• **What this task involves**
Below are the entries. Transcribe exactly the lines from the one with "-- ==== Sys2Proof/Syntax.lean" through the one with "part fault of", ends included, and leave out all others.

• **Extracted information**
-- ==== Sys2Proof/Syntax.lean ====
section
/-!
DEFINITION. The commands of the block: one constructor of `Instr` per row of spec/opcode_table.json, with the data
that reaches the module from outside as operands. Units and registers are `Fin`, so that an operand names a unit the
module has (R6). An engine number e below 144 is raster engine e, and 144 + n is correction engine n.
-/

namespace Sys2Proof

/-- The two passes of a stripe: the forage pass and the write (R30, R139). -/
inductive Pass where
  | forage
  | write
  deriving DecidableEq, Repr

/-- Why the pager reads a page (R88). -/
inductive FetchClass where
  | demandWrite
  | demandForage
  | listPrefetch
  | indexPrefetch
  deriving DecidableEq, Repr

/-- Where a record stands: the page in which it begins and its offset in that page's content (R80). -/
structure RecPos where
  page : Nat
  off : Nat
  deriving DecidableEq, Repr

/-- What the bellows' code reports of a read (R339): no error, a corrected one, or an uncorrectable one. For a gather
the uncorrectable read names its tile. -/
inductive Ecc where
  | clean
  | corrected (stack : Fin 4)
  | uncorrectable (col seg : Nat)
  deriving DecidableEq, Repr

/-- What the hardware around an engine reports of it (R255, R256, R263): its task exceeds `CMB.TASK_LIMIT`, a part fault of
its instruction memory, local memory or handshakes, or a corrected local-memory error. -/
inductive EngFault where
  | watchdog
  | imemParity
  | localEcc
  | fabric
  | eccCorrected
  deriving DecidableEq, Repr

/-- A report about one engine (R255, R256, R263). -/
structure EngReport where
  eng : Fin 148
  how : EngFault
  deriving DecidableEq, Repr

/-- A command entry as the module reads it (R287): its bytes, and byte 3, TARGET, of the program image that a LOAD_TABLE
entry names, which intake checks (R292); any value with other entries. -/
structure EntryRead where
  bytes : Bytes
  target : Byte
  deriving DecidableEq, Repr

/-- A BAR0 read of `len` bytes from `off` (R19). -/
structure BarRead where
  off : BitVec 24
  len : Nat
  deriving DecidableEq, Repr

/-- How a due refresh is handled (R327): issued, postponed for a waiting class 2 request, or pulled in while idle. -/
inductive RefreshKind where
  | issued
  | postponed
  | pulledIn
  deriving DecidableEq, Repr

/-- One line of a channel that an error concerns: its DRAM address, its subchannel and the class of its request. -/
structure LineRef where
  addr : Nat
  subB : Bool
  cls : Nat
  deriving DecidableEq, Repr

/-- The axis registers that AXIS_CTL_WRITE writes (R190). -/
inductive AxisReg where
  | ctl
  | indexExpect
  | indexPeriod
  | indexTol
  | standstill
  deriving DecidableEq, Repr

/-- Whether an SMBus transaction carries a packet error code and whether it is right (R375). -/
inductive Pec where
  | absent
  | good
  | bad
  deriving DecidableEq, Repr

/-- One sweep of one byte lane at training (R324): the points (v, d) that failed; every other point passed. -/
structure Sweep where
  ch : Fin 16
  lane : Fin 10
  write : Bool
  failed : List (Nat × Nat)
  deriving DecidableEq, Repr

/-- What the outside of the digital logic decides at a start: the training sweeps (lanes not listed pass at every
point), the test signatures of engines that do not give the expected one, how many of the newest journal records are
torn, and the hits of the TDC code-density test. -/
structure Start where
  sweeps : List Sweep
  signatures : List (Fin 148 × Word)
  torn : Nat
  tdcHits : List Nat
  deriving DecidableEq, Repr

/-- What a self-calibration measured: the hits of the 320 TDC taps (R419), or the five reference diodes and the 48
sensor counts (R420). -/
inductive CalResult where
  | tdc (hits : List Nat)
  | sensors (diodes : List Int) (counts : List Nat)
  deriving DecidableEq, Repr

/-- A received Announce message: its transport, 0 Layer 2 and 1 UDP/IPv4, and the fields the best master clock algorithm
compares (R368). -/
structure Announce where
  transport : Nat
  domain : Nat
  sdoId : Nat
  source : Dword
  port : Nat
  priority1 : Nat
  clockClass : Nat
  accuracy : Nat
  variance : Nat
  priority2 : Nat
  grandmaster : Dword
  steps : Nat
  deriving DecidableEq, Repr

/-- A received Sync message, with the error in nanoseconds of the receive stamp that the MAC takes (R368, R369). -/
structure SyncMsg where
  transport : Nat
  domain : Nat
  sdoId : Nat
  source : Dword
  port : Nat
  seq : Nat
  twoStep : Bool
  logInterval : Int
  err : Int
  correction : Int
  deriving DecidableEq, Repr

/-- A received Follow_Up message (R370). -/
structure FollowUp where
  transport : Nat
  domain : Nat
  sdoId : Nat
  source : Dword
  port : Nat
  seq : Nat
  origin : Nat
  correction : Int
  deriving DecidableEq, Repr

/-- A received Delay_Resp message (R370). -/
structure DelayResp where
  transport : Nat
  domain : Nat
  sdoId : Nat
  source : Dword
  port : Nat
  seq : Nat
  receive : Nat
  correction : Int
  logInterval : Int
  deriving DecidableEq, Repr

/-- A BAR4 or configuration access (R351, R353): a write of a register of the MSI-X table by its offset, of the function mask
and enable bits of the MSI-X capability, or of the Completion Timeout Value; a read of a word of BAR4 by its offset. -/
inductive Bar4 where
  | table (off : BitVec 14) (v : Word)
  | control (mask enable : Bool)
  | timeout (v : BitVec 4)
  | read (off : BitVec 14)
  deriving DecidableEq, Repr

...

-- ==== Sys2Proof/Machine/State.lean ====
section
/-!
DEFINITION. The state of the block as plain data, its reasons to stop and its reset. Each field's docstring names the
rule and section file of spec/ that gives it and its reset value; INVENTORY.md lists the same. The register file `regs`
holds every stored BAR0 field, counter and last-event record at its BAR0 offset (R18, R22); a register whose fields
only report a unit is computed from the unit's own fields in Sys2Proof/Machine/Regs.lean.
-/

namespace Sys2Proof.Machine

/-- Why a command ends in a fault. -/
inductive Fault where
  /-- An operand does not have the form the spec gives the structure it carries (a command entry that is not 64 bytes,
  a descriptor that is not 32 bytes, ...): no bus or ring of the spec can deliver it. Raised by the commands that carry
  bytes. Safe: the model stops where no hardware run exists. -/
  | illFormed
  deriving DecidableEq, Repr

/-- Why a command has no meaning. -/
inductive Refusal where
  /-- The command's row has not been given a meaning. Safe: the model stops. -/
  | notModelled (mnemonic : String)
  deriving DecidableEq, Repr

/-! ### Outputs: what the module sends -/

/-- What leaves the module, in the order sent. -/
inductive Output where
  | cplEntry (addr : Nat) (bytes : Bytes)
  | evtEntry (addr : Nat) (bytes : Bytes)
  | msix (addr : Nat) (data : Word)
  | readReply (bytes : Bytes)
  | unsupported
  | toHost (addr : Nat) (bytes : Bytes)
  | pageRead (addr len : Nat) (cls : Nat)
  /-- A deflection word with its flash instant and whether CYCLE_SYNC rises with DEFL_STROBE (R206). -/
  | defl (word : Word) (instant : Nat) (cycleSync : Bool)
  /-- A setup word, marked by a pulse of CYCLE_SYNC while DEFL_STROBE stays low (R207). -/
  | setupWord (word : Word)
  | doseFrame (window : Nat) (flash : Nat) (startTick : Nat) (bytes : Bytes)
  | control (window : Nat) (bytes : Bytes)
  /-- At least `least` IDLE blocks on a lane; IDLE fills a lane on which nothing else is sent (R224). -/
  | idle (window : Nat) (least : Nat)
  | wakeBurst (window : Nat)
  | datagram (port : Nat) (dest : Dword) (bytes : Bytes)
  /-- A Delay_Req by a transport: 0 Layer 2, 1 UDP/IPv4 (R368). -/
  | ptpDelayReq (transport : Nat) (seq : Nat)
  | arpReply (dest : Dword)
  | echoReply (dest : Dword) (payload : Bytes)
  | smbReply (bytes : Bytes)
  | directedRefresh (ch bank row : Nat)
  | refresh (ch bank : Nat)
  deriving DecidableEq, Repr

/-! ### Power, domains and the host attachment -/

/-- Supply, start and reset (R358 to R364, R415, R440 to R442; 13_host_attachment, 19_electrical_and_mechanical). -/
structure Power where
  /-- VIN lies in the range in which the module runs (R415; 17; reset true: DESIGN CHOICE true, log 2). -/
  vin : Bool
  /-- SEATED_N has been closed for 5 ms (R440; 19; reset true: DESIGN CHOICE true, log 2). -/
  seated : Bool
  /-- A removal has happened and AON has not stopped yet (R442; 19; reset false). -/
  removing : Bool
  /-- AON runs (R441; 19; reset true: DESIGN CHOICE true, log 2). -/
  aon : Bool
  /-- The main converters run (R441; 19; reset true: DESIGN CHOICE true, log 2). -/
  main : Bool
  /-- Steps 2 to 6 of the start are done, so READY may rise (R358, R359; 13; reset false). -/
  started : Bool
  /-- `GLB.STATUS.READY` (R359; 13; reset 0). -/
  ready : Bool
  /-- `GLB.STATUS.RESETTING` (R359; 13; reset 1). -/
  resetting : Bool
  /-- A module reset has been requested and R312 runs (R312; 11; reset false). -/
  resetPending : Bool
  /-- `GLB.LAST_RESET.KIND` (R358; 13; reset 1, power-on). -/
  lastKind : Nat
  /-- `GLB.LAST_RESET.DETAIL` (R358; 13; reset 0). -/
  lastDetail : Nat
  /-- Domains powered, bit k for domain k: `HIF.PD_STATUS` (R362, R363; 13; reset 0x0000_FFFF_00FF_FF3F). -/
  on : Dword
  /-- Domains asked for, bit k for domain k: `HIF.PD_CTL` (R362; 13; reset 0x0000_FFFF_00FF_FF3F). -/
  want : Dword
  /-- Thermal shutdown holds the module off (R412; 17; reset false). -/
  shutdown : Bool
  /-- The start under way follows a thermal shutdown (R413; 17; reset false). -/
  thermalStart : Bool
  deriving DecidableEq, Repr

• **Result for this task**
-- ==== Sys2Proof/Syntax.lean ====
section
/-!
DEFINITION. The commands of the block: one constructor of `Instr` per row of spec/opcode_table.json, with the data
that reaches the module from outside as operands. Units and registers are `Fin`, so that an operand names a unit the
module has (R6). An engine number e below 144 is raster engine e, and 144 + n is correction engine n.
-/

namespace Sys2Proof

/-- The two passes of a stripe: the forage pass and the write (R30, R139). -/
inductive Pass where
  | forage
  | write
  deriving DecidableEq, Repr

/-- Why the pager reads a page (R88). -/
inductive FetchClass where
  | demandWrite
  | demandForage
  | listPrefetch
  | indexPrefetch
  deriving DecidableEq, Repr

/-- Where a record stands: the page in which it begins and its offset in that page's content (R80). -/
structure RecPos where
  page : Nat
  off : Nat
  deriving DecidableEq, Repr

/-- What the bellows' code reports of a read (R339): no error, a corrected one, or an uncorrectable one. For a gather
the uncorrectable read names its tile. -/
inductive Ecc where
  | clean
  | corrected (stack : Fin 4)
  | uncorrectable (col seg : Nat)
  deriving DecidableEq, Repr

/-- What the hardware around an engine reports of it (R255, R256, R263): its task exceeds `CMB.TASK_LIMIT`, a part fault of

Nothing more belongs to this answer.